▸ **Provided information**
-- ==== Sys2Proof/Tests/Slice0.lean ====
section
/-! SUPPORT. The model's own tests: ill-formed terms the check refuses, words written out from the spec's encodings, one or two
steps per operation with the result 95_test_vectors.md gives, and for every statement with hypotheses a state that meets them. -/

namespace Sys2Proof.Tests

open Sys2Proof Sys2Proof.Machine

/-! Helpers. -/

/-- The next state of an outcome. -/
def after : Host.Outcome State Fault Refusal → Option State
  | .next s => some s
  | .fault _ => none
  | .refused _ => none

/-- `CLOCK std(n)` without its last `cut` transitions (30_encoding.md R111). -/
def std (n cut : Nat) : Trace :=
  ⟨0#1, (List.range (2 * n - cut)).map fun k => 10 + 5 * k⟩

/-- DIOT of 95_test_vectors.md section 2. -/
def dio2 : Trace := ⟨0#1, [8, 18]⟩

/-- Both cursors at `p`, the clock at level `l`, on `CLOCK std(4)`. -/
def stand (p : Nat) (l : Bit) : State :=
  { State.created (std 4 0) dio2 with clk := ⟨p, l⟩, dio := ⟨p, dio2.level p⟩ }

/-- The same in a given PHASE. -/
def standIn (ph : Phase) (p : Nat) (l : Bit) : State :=
  { stand p l with phase := ph }

/-- The state of vectors S4 and P3 after eight SCAN steps: a Request byte matched, both cursors at R_8 = 80. -/
def matched (n cut : Nat) (data : Trace) (b : Byte) : State :=
  { State.created (std n cut) data with
    clk := ⟨80, 1#1⟩
    dio := ⟨80, 1#1⟩
    win := b.setWidth 32
    wcnt := 8
    trk := ⟨80, 70, 60, 50, 40, 30, 20, 10⟩
    phase := .reqClose
    marks := [10, 20, 30, 40, 50, 60, 70, 80].map fun i => ⟨i, .masterSample, .clk⟩ }

/-- The data trace of S4: the bits of 0xA9 at R_1 to R_8. -/
def dataA9 : Trace := ⟨0#1, [8, 18, 28, 38, 48, 58, 78]⟩

/-- The data trace of P3: the bits of 0x95 at R_1 to R_8, and the rest of its Write. -/
def data95 : Trace := ⟨0#1, [8, 18, 38, 48, 58, 68, 78, 103, 113, 123, 178, 188, 208, 218, 248, 268, 278, 288, 318, 328, 338,
  348, 358, 378, 398, 438, 468]⟩

/-! WellFormed: an ill-formed term for each check. -/

theorem test_noframe_of_reset_byte_is_illFormed : (Instr.noframe 0x00#8).wf = false := by decide
theorem test_noframe_of_request_byte_is_illFormed : (Instr.noframe 0x81#8).wf = false := by decide
theorem test_noframe_is_wellFormed : (Instr.noframe 0x83#8).wf = true := by decide
theorem test_ackOther_of_named_values_is_illFormed :
    (Instr.ackOther 1#3).wf = false ∧ (Instr.ackOther 2#3).wf = false ∧ (Instr.ackOther 4#3).wf = false := by decide
theorem test_frame_payload_too_wide_is_illFormed : (Instr.frame ⟨.ack, 8#64, 1, 2, 0#8⟩).wf = false := by decide
theorem test_frame_data_payload_too_wide_is_illFormed :
    (Instr.frame ⟨.read, 0x200000000#64, 1, 2, 0#8⟩).wf = false ∧
    (Instr.frame ⟨.write, 0x200000000#64, 1, 2, 0#8⟩).wf = false := by decide
theorem test_frame_reset_payload_not_zero_is_illFormed : (Instr.frame ⟨.reset, 1#64, 1, 2, 0#8⟩).wf = false := by decide
theorem test_frame_request_payload_not_a_request_is_illFormed :
    (Instr.frame ⟨.request, 0x83#64, 1, 2, 0#8⟩).wf = false ∧
    (Instr.frame ⟨.request, 0x1A9#64, 1, 2, 0#8⟩).wf = false := by decide
theorem test_frame_range_backward_is_illFormed : (Instr.frame ⟨.ack, 1#64, 130, 105, 0#8⟩).wf = false := by decide
theorem test_frame_flags_not_zero_is_illFormed : (Instr.frame ⟨.ack, 1#64, 105, 130, 1#8⟩).wf = false := by decide
theorem test_mark_on_wrong_channel_is_illFormed :
    (Instr.mark ⟨60, .parityError, .clk⟩).wf = false ∧ (Instr.mark ⟨60, .masterSample, .dio⟩).wf = false ∧
    (Instr.markOp 60 .slaveSample .dio).wf = false := by decide
theorem test_parity_of_empty_span_is_illFormed : (Instr.parity 0xA9 2 6).wf = false := by decide
theorem test_emitFrame_range_backward_is_illFormed : (Instr.emitFrame .ack 1#64 130 105).wf = false := by decide

/-! Decode: words written out from 30_encoding.md R92 to R99, R101 to R106 and 10_state.md R34. -/

theorem test_decode_reset : decode (.window 0b00000000#8) = .ok .reset := by rfl
/-- 0xA9 of P2: Start 1, APnDP 0, RnW 1, Addr[3] 0, Addr[2] 1, Parity 0, Stop 0, Park 1. -/
theorem test_decode_requestR : decode (.window 0b10101001#8) = .ok (.requestR 0#1 0#1 1#1 0#1) := by rfl
/-- 0x95 of P3: Start 1, APnDP 0, RnW 0, Addr[3] 1, Addr[2] 0, Parity 1, Stop 0, Park 1. -/
theorem test_decode_requestW : decode (.window 0b10010101#8) = .ok (.requestW 0#1 1#1 0#1 1#1) := by rfl
theorem test_decode_requestW_apndp : decode (.window 0b11000001#8) = .ok (.requestW 1#1 0#1 0#1 0#1) := by rfl
/-- M2c and M2b: Stop is 1, Park is 0. -/
theorem test_decode_noframe :
    decode (.window 0b10000011#8) = .ok (.noframe 0x83#8) ∧ decode (.window 0b11111110#8) = .ok (.noframe 0xFE#8) := ⟨rfl, rfl⟩
theorem test_decode_ackOk : decode (.ack 0b001#3) = .ok .ackOk := by rfl
theorem test_decode_ackWait : decode (.ack 0b010#3) = .ok .ackWait := by rfl
theorem test_decode_ackFault : decode (.ack 0b100#3) = .ok .ackFault := by rfl
theorem test_decode_ackOther : decode (.ack 0b101#3) = .ok (.ackOther 5#3) := by rfl
/-- W8: the 33 bits of P2, 0xDEADBEEF most significant bit first, then parity 0. -/
theorem test_decode_dataR :
    decode (.data 1#1 0b110111101010110110111110111011110#33) = .ok (.dataR 0xDEADBEEF#32 0#1) := by rfl
/-- P3: 0x12345678, then parity 1, is 0x2468ACF1. -/
theorem test_decode_dataW : decode (.data 0#1 0x02468ACF1#33) = .ok (.dataW 0x12345678#32 1#1) := by rfl
theorem test_decode_turn : decode .turn = .ok .turn := by rfl
theorem test_decode_frame :
    decode (.frame 0b010#3 0x1#64 105 130 0x00#8) = .ok (.frame ⟨.ack, 1#64, 105, 130, 0#8⟩) ∧
    decode (.frame 0b100#3 0x2468ACF1#64 150 475 0x00#8) = .ok (.frame ⟨.write, 0x2468ACF1#64, 150, 475, 0#8⟩) := ⟨rfl, rfl⟩
theorem test_decode_mark :
    decode (.mark 135 0b01#2 0b0#1) = .ok (.mark ⟨135, .slaveSample, .clk⟩) ∧
    decode (.mark 90 0b10#2 0b1#1) = .ok (.mark ⟨90, .parityError, .dio⟩) := ⟨rfl, rfl⟩
theorem test_decode_prog : decode (.prog 500) = .ok (.prog 500) := by rfl
theorem test_decode_phases :
    decode (.phase 0b0000#4) = .ok .scan ∧ decode (.phase 0b0001#4) = .ok .resetClose ∧
    decode (.phase 0b0010#4) = .ok .reqClose ∧ decode (.phase 0b0011#4) = .ok .turn1 ∧
    decode (.phase 0b0100#4) = .ok .ack ∧ decode (.phase 0b0101#4) = .ok .ackClose ∧
    decode (.phase 0b0110#4) = .ok .turn2 ∧ decode (.phase 0b0111#4) = .ok .data ∧
    decode (.phase 0b1000#4) = .ok .dataClose ∧ decode (.phase 0b1001#4) = .ok .turn3 :=
  ⟨rfl, rfl, rfl, rfl, rfl, rfl, rfl, rfl, rfl, rfl⟩
theorem test_decode_reserved :
    decode (.phase 0b1010#4) = .error .haltedPhase ∧ decode (.phase 0b1011#4) = .error .unusedPhaseCode ∧
    decode (.frame 0b101#3 0#64 1 2 0#8) = .error .reservedFrameType ∧
    decode (.frame 0b010#3 1#64 1 2 4#8) = .error .reservedFlags ∧
    decode (.frame 0b010#3 8#64 1 2 0#8) = .error .malformedFrame ∧
    decode (.mark 1 0b11#2 0#1) = .error .reservedMarkKind ∧
    decode (.mark 1 0b10#2 0#1) = .error .markOnWrongChannel :=
  ⟨rfl, rfl, rfl, rfl, rfl, rfl, rfl⟩
theorem test_decodeTableWord :
    decodeTableWord 8 0xA9 = some (.requestR 0#1 0#1 1#1 0#1) ∧ decodeTableWord 8 0 = some .reset ∧
    decodeTableWord 8 4 = some .ackFault ∧ decodeTableWord 0 0 = some .turn ∧
    decodeTableWord 40 0x2468ACF1 = some (.dataW 0x12345678#32 1#1) := ⟨rfl, rfl, rfl, rfl, rfl⟩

▸ **Work task**
In the listing above, find the line with "def stand (p" and the line with "its Write. -/"; set down exactly those two lines and every line between them, nothing more.

▸ **Answer for this exercise**
def stand (p : Nat) (l : Bit) : State :=
  { State.created (std 4 0) dio2 with clk := ⟨p, l⟩, dio := ⟨p, dio2.level p⟩ }

/-- The same in a given PHASE. -/
def standIn (ph : Phase) (p : Nat) (l : Bit) : State :=
  { stand p l with phase := ph }

/-- The state of vectors S4 and P3 after eight SCAN steps: a Request byte matched, both cursors at R_8 = 80. -/
def matched (n cut : Nat) (data : Trace) (b : Byte) : State :=
  { State.created (std n cut) data with
    clk := ⟨80, 1#1⟩
    dio := ⟨80, 1#1⟩
    win := b.setWidth 32
    wcnt := 8
    trk := ⟨80, 70, 60, 50, 40, 30, 20, 10⟩
    phase := .reqClose
    marks := [10, 20, 30, 40, 50, 60, 70, 80].map fun i => ⟨i, .masterSample, .clk⟩ }

/-- The data trace of S4: the bits of 0xA9 at R_1 to R_8. -/
def dataA9 : Trace := ⟨0#1, [8, 18, 28, 38, 48, 58, 78]⟩

/-- The data trace of P3: the bits of 0x95 at R_1 to R_8, and the rest of its Write. -/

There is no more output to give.